From the data below, set down exactly the lines between the one holding "-- ==== Sys2Proof/Config.lean" and the one holding "acceptIndex8 := false", inclusive, and no others.

**SUPPLIED DATA:**
[Start of section]

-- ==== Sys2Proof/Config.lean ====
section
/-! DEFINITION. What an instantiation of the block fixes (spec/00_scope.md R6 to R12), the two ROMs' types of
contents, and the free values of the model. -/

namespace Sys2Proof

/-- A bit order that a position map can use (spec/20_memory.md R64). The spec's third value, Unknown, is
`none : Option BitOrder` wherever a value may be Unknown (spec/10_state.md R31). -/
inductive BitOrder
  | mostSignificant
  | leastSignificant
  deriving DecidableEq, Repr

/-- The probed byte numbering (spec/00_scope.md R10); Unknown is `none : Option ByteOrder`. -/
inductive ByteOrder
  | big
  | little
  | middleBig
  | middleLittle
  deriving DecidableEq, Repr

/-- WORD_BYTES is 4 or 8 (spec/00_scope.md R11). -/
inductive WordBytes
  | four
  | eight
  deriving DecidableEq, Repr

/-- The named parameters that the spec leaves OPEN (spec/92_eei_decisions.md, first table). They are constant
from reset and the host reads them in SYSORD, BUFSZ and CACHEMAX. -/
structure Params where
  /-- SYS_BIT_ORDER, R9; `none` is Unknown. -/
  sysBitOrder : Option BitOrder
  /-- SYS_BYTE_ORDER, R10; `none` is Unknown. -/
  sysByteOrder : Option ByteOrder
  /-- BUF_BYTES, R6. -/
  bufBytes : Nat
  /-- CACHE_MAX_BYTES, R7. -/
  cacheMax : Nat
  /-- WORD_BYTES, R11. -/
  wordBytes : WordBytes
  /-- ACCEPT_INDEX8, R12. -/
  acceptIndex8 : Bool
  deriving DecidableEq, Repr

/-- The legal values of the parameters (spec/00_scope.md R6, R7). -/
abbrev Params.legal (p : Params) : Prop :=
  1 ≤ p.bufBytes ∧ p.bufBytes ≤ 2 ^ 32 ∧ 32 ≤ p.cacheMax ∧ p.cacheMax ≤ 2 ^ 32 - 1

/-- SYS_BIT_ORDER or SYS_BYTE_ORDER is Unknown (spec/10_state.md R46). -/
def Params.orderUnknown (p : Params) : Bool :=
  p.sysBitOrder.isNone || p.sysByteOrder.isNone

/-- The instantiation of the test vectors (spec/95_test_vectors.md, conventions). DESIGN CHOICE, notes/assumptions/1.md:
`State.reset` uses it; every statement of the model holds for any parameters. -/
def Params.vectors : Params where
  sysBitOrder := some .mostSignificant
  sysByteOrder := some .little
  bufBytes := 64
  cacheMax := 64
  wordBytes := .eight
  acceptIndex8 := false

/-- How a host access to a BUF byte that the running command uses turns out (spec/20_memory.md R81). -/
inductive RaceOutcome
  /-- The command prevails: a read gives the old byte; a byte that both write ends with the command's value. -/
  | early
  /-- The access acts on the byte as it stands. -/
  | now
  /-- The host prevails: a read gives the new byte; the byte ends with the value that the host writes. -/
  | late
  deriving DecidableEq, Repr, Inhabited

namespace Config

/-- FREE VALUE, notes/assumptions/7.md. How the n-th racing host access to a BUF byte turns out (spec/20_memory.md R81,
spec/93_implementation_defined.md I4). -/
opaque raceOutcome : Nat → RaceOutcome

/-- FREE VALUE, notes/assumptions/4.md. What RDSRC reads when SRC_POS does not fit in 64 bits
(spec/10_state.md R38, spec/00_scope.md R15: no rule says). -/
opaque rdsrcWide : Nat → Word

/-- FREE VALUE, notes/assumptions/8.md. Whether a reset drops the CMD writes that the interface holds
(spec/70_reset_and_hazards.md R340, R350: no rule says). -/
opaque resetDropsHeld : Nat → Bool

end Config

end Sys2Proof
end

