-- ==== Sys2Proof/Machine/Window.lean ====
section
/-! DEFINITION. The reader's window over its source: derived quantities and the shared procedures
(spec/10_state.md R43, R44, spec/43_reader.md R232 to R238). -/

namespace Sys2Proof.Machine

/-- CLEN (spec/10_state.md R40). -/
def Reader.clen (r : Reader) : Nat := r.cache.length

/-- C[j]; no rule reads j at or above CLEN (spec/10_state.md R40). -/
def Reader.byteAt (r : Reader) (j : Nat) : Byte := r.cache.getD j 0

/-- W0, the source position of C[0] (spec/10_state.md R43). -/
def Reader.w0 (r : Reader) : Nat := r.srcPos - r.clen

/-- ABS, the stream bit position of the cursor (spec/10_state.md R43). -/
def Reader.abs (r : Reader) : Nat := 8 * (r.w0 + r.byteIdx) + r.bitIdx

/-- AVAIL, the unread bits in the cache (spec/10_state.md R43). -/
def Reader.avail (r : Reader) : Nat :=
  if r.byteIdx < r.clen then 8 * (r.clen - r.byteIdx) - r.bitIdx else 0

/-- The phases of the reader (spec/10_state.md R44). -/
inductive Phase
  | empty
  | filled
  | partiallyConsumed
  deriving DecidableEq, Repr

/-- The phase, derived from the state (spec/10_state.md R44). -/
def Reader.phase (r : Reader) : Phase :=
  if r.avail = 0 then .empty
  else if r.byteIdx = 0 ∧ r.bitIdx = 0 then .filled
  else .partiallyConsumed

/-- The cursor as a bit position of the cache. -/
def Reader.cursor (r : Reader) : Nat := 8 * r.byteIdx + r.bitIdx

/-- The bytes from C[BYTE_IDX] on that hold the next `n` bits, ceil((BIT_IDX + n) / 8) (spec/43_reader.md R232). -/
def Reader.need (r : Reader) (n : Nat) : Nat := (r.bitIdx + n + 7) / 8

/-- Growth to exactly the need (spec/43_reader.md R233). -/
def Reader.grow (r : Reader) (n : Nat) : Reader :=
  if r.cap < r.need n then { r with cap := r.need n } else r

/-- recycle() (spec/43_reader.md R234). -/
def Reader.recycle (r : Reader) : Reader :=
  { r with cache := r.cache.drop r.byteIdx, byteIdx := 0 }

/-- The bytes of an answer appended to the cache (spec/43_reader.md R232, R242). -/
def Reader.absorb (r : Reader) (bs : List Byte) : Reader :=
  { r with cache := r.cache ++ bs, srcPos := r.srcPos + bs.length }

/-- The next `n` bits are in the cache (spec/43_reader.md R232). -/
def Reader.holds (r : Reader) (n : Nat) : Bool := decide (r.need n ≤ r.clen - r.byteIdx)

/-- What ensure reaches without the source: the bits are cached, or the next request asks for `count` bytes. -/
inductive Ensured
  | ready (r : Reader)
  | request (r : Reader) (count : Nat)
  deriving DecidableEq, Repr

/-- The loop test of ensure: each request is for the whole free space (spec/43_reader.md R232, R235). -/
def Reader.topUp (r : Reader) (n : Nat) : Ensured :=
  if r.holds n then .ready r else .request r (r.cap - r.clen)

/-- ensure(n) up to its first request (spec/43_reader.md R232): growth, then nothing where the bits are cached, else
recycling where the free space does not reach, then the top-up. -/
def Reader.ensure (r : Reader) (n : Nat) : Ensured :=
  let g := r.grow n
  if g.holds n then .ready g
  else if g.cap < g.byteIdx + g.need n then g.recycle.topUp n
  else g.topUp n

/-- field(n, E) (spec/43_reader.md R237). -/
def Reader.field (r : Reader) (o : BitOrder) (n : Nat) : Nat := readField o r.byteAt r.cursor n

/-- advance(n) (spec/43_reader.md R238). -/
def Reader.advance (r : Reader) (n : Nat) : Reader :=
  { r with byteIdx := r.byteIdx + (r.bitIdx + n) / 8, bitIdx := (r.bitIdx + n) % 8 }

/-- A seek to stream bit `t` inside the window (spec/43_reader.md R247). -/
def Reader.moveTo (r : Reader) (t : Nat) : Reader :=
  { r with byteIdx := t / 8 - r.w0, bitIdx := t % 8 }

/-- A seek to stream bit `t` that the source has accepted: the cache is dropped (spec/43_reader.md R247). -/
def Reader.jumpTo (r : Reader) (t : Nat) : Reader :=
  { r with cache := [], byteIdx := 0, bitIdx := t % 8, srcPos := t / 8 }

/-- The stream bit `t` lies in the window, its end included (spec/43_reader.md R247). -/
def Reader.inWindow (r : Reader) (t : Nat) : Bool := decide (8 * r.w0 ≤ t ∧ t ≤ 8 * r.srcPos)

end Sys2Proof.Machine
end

[End of section]
[Start of section]

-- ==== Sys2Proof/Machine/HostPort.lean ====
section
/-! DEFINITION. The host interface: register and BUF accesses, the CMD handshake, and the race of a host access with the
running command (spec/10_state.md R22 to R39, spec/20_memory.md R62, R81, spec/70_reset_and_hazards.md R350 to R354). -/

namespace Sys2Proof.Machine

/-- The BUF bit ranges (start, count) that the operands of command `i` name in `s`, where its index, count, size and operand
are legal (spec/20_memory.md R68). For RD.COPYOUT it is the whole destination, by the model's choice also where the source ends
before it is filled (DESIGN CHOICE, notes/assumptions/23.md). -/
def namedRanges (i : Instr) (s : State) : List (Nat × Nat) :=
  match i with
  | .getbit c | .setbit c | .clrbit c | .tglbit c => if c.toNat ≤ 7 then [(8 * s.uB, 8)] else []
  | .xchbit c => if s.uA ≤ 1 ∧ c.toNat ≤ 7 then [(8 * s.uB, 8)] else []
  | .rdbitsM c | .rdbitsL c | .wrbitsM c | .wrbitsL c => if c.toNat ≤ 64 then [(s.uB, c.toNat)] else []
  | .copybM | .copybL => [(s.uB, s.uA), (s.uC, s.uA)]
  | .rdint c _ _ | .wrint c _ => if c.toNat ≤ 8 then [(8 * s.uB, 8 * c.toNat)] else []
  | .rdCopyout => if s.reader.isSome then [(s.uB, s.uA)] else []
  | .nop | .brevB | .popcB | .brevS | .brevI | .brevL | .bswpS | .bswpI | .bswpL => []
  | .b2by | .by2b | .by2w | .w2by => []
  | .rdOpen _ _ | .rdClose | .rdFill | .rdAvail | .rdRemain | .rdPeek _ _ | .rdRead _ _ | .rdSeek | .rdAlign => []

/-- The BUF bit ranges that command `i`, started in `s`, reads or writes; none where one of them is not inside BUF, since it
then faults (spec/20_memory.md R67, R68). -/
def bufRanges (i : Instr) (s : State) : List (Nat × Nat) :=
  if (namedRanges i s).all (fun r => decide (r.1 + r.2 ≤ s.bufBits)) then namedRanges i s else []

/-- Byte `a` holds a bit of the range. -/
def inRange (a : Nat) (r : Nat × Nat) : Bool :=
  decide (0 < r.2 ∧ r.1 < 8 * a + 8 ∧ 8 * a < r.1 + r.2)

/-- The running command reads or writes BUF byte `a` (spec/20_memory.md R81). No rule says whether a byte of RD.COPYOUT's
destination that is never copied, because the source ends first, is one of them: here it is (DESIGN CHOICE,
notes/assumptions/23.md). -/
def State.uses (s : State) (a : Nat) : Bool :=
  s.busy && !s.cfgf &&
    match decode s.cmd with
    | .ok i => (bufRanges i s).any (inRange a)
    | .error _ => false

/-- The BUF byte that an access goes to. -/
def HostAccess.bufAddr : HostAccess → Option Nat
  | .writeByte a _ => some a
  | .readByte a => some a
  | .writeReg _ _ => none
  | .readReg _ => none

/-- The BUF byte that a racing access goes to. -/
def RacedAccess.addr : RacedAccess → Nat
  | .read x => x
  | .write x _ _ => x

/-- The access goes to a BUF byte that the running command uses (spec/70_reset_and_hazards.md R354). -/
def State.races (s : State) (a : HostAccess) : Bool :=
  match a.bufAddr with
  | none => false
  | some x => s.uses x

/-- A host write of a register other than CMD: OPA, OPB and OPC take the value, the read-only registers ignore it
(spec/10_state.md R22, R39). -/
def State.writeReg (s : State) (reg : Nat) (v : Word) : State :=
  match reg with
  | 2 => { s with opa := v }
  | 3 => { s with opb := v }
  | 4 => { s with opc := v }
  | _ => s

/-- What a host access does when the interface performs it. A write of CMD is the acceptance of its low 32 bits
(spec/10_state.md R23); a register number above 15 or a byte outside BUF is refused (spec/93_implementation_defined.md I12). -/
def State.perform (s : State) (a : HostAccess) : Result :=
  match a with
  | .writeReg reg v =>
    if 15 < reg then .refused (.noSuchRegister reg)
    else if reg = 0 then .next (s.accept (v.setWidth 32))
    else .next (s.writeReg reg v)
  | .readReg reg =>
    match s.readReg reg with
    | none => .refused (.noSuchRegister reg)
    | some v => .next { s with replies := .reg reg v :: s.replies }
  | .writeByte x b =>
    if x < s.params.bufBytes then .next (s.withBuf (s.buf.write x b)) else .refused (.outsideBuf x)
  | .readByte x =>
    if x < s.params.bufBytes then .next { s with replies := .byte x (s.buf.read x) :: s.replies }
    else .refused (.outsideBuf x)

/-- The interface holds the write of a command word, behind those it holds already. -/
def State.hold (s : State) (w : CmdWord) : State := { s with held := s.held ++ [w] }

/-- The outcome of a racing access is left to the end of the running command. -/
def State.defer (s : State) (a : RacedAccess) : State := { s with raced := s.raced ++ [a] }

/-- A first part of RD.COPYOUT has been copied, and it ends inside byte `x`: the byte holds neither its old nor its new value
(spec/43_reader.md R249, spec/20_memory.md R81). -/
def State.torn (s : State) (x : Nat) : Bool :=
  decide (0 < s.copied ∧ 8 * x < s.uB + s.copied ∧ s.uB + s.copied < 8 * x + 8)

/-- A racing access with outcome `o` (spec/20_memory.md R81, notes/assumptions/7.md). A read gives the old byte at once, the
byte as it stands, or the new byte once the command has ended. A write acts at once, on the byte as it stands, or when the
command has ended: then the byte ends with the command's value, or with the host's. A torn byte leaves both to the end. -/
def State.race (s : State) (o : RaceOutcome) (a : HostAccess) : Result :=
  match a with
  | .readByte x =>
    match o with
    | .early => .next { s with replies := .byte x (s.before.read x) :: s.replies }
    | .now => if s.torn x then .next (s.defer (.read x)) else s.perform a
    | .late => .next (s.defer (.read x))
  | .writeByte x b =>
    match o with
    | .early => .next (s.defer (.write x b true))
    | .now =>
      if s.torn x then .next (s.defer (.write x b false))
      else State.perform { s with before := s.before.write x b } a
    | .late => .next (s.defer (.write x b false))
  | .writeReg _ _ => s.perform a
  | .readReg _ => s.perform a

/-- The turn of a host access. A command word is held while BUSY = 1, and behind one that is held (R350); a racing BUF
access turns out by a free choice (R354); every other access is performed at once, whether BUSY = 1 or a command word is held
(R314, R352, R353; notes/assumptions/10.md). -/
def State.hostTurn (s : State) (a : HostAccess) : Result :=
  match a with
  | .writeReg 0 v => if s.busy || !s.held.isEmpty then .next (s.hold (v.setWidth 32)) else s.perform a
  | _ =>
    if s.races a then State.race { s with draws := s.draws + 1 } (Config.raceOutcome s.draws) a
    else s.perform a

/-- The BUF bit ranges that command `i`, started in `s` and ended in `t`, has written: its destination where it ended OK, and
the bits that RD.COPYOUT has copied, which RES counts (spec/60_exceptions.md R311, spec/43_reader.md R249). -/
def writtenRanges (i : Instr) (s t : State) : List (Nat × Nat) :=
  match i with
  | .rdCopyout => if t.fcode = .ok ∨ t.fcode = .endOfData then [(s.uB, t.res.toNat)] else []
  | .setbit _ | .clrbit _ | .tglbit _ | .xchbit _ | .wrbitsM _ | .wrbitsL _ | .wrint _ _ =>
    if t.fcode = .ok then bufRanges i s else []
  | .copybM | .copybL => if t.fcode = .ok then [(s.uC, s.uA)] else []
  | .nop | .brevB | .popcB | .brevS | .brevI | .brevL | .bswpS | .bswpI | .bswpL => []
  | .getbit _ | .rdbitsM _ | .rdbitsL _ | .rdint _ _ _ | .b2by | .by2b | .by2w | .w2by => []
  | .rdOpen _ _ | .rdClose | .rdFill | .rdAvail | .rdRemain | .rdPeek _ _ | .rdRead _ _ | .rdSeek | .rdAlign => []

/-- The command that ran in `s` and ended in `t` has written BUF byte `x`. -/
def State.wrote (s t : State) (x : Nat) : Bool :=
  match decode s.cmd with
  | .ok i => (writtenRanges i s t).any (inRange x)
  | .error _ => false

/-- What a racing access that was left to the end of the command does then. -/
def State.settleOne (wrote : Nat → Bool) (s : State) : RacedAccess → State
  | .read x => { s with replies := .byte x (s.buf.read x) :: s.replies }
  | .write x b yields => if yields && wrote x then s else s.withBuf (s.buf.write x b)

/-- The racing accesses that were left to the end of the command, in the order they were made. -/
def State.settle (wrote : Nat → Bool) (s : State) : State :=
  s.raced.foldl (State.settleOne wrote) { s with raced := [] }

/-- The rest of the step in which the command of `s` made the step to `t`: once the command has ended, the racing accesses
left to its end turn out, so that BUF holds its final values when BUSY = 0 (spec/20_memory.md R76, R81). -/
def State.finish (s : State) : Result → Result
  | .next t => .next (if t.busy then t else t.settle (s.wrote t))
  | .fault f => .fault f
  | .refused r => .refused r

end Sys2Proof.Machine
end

[End of section]
[Start of section]

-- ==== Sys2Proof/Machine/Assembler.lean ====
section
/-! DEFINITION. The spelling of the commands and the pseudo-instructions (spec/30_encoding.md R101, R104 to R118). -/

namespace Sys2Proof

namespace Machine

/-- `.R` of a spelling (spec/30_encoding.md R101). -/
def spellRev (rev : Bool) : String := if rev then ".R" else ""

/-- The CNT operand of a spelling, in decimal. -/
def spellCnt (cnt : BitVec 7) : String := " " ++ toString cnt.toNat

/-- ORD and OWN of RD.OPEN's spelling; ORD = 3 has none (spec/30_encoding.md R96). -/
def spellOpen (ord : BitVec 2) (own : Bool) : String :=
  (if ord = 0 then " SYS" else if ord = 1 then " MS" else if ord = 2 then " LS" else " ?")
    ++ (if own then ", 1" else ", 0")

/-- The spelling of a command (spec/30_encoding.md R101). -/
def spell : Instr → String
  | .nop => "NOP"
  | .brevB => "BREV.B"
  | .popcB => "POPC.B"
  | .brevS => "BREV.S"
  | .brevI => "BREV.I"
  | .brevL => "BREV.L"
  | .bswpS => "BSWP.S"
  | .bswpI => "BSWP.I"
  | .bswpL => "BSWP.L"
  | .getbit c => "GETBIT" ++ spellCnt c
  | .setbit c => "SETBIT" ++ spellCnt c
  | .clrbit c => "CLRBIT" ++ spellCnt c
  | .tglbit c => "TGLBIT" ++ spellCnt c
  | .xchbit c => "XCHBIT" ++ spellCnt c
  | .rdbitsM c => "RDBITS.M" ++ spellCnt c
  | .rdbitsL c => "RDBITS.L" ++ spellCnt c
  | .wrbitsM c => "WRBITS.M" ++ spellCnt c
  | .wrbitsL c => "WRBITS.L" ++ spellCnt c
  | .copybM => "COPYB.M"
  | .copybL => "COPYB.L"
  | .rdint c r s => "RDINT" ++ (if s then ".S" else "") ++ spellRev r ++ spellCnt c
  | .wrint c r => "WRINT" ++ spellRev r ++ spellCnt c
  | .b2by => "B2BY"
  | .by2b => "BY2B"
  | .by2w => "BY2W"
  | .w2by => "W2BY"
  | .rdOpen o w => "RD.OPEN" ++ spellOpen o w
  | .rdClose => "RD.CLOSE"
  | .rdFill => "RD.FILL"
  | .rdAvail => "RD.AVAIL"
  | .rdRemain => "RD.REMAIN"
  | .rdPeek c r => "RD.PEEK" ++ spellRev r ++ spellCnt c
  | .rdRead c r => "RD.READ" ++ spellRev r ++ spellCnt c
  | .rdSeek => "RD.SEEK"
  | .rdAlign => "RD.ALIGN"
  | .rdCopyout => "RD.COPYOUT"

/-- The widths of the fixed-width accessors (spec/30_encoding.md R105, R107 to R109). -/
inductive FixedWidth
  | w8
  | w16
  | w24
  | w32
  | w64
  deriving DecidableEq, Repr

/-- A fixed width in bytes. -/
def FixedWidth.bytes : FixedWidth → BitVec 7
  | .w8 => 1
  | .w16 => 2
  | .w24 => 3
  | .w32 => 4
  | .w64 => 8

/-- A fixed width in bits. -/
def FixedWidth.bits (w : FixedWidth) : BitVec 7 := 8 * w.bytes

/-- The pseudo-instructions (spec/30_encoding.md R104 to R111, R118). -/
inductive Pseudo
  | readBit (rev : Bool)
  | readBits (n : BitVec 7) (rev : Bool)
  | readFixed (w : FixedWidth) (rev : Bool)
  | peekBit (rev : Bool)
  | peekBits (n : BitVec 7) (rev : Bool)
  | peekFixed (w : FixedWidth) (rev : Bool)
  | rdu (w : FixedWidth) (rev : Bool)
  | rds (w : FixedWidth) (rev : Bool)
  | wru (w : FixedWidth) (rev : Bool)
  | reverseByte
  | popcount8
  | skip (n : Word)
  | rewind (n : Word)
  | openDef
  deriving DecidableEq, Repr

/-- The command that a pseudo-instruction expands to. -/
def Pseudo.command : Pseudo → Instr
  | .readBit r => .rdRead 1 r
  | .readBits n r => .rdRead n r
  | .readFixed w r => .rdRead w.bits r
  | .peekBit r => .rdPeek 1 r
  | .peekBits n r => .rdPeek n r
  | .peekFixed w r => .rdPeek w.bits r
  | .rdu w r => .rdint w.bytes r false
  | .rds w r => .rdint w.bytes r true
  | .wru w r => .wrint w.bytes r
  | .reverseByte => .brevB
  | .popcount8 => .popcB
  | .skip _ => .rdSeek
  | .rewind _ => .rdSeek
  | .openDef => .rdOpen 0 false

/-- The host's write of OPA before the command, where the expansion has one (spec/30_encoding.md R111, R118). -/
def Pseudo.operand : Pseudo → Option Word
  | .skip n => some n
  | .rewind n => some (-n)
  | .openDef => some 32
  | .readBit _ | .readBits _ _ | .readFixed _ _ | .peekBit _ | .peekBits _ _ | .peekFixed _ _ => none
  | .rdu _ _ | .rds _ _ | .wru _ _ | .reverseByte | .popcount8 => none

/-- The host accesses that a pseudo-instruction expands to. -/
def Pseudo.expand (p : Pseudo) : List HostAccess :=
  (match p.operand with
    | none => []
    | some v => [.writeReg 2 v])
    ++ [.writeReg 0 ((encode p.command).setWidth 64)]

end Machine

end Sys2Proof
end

[End of section]

**FINAL ANSWER:**
-- ==== Sys2Proof/Config.lean ====
section
/-! DEFINITION. What an instantiation of the block fixes (spec/00_scope.md R6 to R12), the two ROMs' types of
contents, and the free values of the model. -/

namespace Sys2Proof

/-- A bit order that a position map can use (spec/20_memory.md R64). The spec's third value, Unknown, is
`none : Option BitOrder` wherever a value may be Unknown (spec/10_state.md R31). -/
inductive BitOrder
  | mostSignificant
  | leastSignificant
  deriving DecidableEq, Repr

/-- The probed byte numbering (spec/00_scope.md R10); Unknown is `none : Option ByteOrder`. -/
inductive ByteOrder
  | big
  | little
  | middleBig
  | middleLittle
  deriving DecidableEq, Repr

/-- WORD_BYTES is 4 or 8 (spec/00_scope.md R11). -/
inductive WordBytes
  | four
  | eight
  deriving DecidableEq, Repr

/-- The named parameters that the spec leaves OPEN (spec/92_eei_decisions.md, first table). They are constant
from reset and the host reads them in SYSORD, BUFSZ and CACHEMAX. -/
structure Params where
  /-- SYS_BIT_ORDER, R9; `none` is Unknown. -/
  sysBitOrder : Option BitOrder
  /-- SYS_BYTE_ORDER, R10; `none` is Unknown. -/
  sysByteOrder : Option ByteOrder
  /-- BUF_BYTES, R6. -/
  bufBytes : Nat
  /-- CACHE_MAX_BYTES, R7. -/
  cacheMax : Nat
  /-- WORD_BYTES, R11. -/
  wordBytes : WordBytes
  /-- ACCEPT_INDEX8, R12. -/
  acceptIndex8 : Bool
  deriving DecidableEq, Repr

/-- The legal values of the parameters (spec/00_scope.md R6, R7). -/
abbrev Params.legal (p : Params) : Prop :=
  1 ≤ p.bufBytes ∧ p.bufBytes ≤ 2 ^ 32 ∧ 32 ≤ p.cacheMax ∧ p.cacheMax ≤ 2 ^ 32 - 1

/-- SYS_BIT_ORDER or SYS_BYTE_ORDER is Unknown (spec/10_state.md R46). -/
def Params.orderUnknown (p : Params) : Bool :=
  p.sysBitOrder.isNone || p.sysByteOrder.isNone

/-- The instantiation of the test vectors (spec/95_test_vectors.md, conventions). DESIGN CHOICE, notes/assumptions/1.md:
`State.reset` uses it; every statement of the model holds for any parameters. -/
def Params.vectors : Params where
  sysBitOrder := some .mostSignificant
  sysByteOrder := some .little
  bufBytes := 64
  cacheMax := 64
  wordBytes := .eight
  acceptIndex8 := false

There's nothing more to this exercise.